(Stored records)
_ _ _ _ _
/-- Evidence and seal: below slot 254 an entry that verifies takes its slot and leaves the queue, and the chain goes on
from its word; one that does not stays in the queue and is counted; the check of the seal, where one is due, decides
between UNSEALED, SEALED, BROKEN and UNVERIFIED. CFG_SAVE and CAL_SEAL of the host or the maintenance port end, outside
GASP and without NOREPLY: the copy stands as it was captured and becomes the current image, the record stands in its
erased place and the set is SEALED, and the port that waited has its reply. -/
def Obligations.EvidenceSavesAndSeals : Prop :=
  (∀ s : State,
     (∀ k b, s.nvm.op = some (.evidProg k b) → k < 254 →
       (∃ t, exec (.evidenceProgramDone true) s = .next t ∧ t.evid.next = k + 1 ∧
         t.evid.chain = BitVec.ofNat 32 (ofLe (b.drop 12)) ∧ t.aon.evQueue = s.aon.evQueue.drop 1 ∧
         t.nvm.data = sputs erasedByte s.nvm.data (evidAt k) b ∧
         (s.ports.held = [] → sameBut [.nvm, .evid, .regs, .bureau, .aon, .ports] s t)) ∧
       (∃ t, exec (.evidenceProgramDone false) s = .next t ∧ t.evid.next = k + 1 ∧ t.aon.evQueue = s.aon.evQueue ∧
         (Registers.wf s = true → getReg t 0x7A4 = wd (min (regN s 0x7A4 + 1) 0xFFFFF)) ∧
         (s.ports.held = [] → sameBut [.nvm, .evid, .regs, .bureau, .aon, .ports] s t))) ∧
     (s.evid.checkDue = true → portsUp s = true →
       ∃ t, exec .sealCheck s = .next t ∧ t.evid.checkDue = false ∧ sameBut [.evid, .regs, .bureau, .aon] s t ∧
         (newestSeal s = none → t.evid.sealSt = 0) ∧
         (∀ c m, newestSeal s = some (c, m) → t.evid.sealCnt = c ∧
           (s.aon.key1 = none → t.evid.sealSt = 3) ∧
           (∀ k, s.aon.key1 = some k → sealOf s k c = m → t.evid.sealSt = 1) ∧
           (∀ k, s.aon.key1 = some k → sealOf s k c ≠ m → t.evid.sealSt = 2))) ∧
     (s.evid.checkDue = false → exec .sealCheck s = .next s)) ∧
  (∀ (w : Waiting) (s : State), w.land.port ≠ .chain → w.land.noreply = false →
     (∀ copy gen image, s.nvm.op = some (.cfgSave copy gen image w) → s.seq.st ≠ .gasp →
       ∃ t, exec .cfgSaveDone s = .next t ∧ t.seq.image = some (copy, gen) ∧ (portOf t w.land.port).busy = (portOf s w.land.port).busy.erase w ∧
         t.nvm.data = sputs erasedByte
           (sfilter (fun i => decide (i < copyAt copy) || decide (copyAt copy + 8192 ≤ i)) s.nvm.data) (copyAt copy) image ∧
         (∃ r, (portOf t w.land.port).reply = some r ∧ r.status = 0 ∧ r.tag = w.land.tag ∧
           r.fields = [BitVec.ofNat 24 gen, BitVec.ofNat 24 copy]) ∧
         (s.ports.held = [] → sameBut [.nvm, .seq, .bureau, .ports, .regs] s t)) ∧
     (∀ cnt slot b, s.nvm.op = some (.calSeal cnt slot b false w) → s.seq.st ≠ .gasp →
       ∃ t, exec .calSealDone s = .next t ∧ t.evid.sealSt = 1 ∧ t.evid.sealCnt = cnt ∧
         t.nvm.data = sputs erasedByte s.nvm.data (sealAt slot) b ∧
         (∃ r, (portOf t w.land.port).reply = some r ∧ r.status = 0 ∧ r.tag = w.land.tag ∧ r.fields = [BitVec.ofNat 24 cnt]) ∧
         (s.ports.held = [] → sameBut [.nvm, .evid, .aon, .bureau, .ports, .regs] s t)))

/-! ## The Hutch: 14 -/

/-- The rails come up in turn, each only after the one before it, and the panel then starts in CLEARING with frame 0, with
capture memory untouched. A frame begins: in CLEARING and RUN the count goes on, row 0 comes next, the bank decided by
the temperature and the buffers of DISP_CUR and DISP_PREV are taken; frame 2 is the first of RUN. In FALLING the
clearing frame begins with its settings taken in the same way, and the frame start after it begins the discharge. -/
def Obligations.RailsAndFrames : Prop :=
  (∀ s : State, domOn s 10 = true → s.hutch.st = 1 →
     (s.hutch.phase = 0 → ∃ t, exec .pavddOn s = .next t ∧ t.hutch = { s.hutch with phase := 1, pavdd := true } ∧
       sameBut [.hutch] s t) ∧
     (s.hutch.phase = 1 → ∃ t, exec .vglOn s = .next t ∧ t.hutch = { s.hutch with phase := 2, vgl := true } ∧
       sameBut [.hutch] s t) ∧
     (s.hutch.phase = 2 → ∃ t, exec .vghOn s = .next t ∧ t.hutch = { s.hutch with phase := 3, vgh := true } ∧
       sameBut [.hutch] s t) ∧
     (s.hutch.phase = 3 → ∃ t, exec .vcomOn s = .next t ∧ t.hutch = { s.hutch with phase := 4, vcom := true } ∧
       sameBut [.hutch] s t) ∧
     (s.hutch.phase = 4 → ∃ t, exec .panelStart s = .next t ∧ t.hutch.st = 2 ∧ t.hutch.frame = 0 ∧ t.hutch.row = 0 ∧
       t.hutch.xdis = true ∧ t.hutch.bank = s.hutch.bankNext ∧ sameBut [.hutch, .mem, .chain, .regs, .bureau] s t ∧ t.mem.data = s.mem.data) ∧
     (s.hutch.phase ≠ 0 → exec .pavddOn s = .next s) ∧ (s.hutch.phase ≠ 1 → exec .vglOn s = .next s) ∧
     (s.hutch.phase ≠ 2 → exec .vghOn s = .next s) ∧ (s.hutch.phase ≠ 3 → exec .vcomOn s = .next s) ∧
     (s.hutch.phase ≠ 4 → exec .panelStart s = .next s)) ∧
  (∀ s : State, domOn s 10 = true →
     (s.hutch.st = 3 →
       ∃ t, exec .frameStart s = .next t ∧ t.hutch.st = 3 ∧ t.hutch.frame = s.hutch.frame + 1 ∧ t.hutch.row = 0 ∧
         t.hutch.bank = s.hutch.bankNext ∧ t.hutch.bufCur = getReg s 0x806 ∧ t.hutch.bufPrev = getReg s 0x807 ∧
         sameBut [.hutch, .mem, .chain, .regs, .bureau] s t) ∧
     (s.hutch.st = 2 →
       ∃ t, exec .frameStart s = .next t ∧ t.hutch.frame = s.hutch.frame + 1 ∧ t.hutch.row = 0 ∧
         t.hutch.bank = s.hutch.bankNext ∧ t.hutch.bufCur = getReg s 0x806 ∧ t.hutch.bufPrev = getReg s 0x807 ∧
         t.hutch.st = (if s.hutch.frame = 1 then 3 else 2) ∧
         sameBut [.hutch, .mem, .chain, .regs, .bureau] s t) ∧
     (s.hutch.st = 4 → s.hutch.discharging = false → s.hutch.clearing = false →
       ∃ t, exec .frameStart s = .next t ∧ t.hutch.st = 4 ∧ t.hutch.clearing = true ∧ t.hutch.discharging = false ∧
         t.hutch.frame = s.hutch.frame + 1 ∧ t.hutch.row = 0 ∧ t.hutch.bank = s.hutch.bankNext ∧
         t.hutch.bufCur = getReg s 0x806 ∧ t.hutch.bufPrev = getReg s 0x807 ∧
         sameBut [.hutch, .mem, .chain, .regs, .bureau] s t) ∧
     (s.hutch.st = 4 → s.hutch.discharging = false → s.hutch.clearing = true →
       ∃ t, exec .frameStart s = .next t ∧ t.hutch.discharging = true ∧ t.hutch.vcom = false ∧ t.hutch.xdis = false ∧
         sameBut [.hutch, .mem, .chain, .power, .regs, .bureau] s t))

/-- Rows and rectangle copies, with no row before still being read: a row of CLEARING is driven with CLR_LVL throughout; a
row of RUN raises the request of requester 2, and a step of the copy of the rectangle accepted first that of requester
3, and each goes on where its requester is the one to be granted next; after the last active row nothing is driven, and
with no rectangle to copy nothing happens. -/
def Obligations.RowsAndCopies : Prop :=
  ∀ s : State, boardUp s = true → domOn s 10 = true → requesting s 2 = false → engineAway s 2 = false →
    (s.hutch.st = 2 → s.hutch.row < heightOf s.hutch.size →
      ∃ t, exec .rowRefresh s = .next t ∧ t.hutch.row = s.hutch.row + 1 ∧
        t.hutch.levels = List.replicate (widthOf s.hutch.size) (clrLevel s.hutch) ∧ sameBut [.hutch] s t) ∧
    (s.hutch.st = 3 → s.hutch.row < heightOf s.hutch.size →
      exec .rowRefresh s = .next (serveIf (raiseReq s 2 .row) 2)) ∧
    (heightOf s.hutch.size ≤ s.hutch.row → exec .rowRefresh s = .next s) ∧
    (s.hutch.st = 3 → requesting s 3 = true → exec .rectCopyStep s = .next (serveIf s 3)) ∧
    (s.hutch.st = 3 → requesting s 3 = false → s.hutch.copying = none → ∀ i, copySlot s.hutch = some i →
      exec .rectCopyStep s =
        .next (serveIf (raiseReq { s with hutch := { s.hutch with copying := some i } } 3 .rect) 3)) ∧
    (s.hutch.st = 3 → requesting s 3 = false → s.hutch.copying = none → copySlot s.hutch = none →
      exec .rectCopyStep s = .next s)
_ _ _ _ _
* **WORK REQUIRED**
I'd like the lines above from the one with "s.hutch.row + 1 ∧" up to and including the one with "(s.hutch.st = 3 → s.hutch.row" copied exactly, with no other lines.

* **WRITTEN ANSWER**
      ∃ t, exec .rowRefresh s = .next t ∧ t.hutch.row = s.hutch.row + 1 ∧
        t.hutch.levels = List.replicate (widthOf s.hutch.size) (clrLevel s.hutch) ∧ sameBut [.hutch] s t) ∧
    (s.hutch.st = 3 → s.hutch.row < heightOf s.hutch.size →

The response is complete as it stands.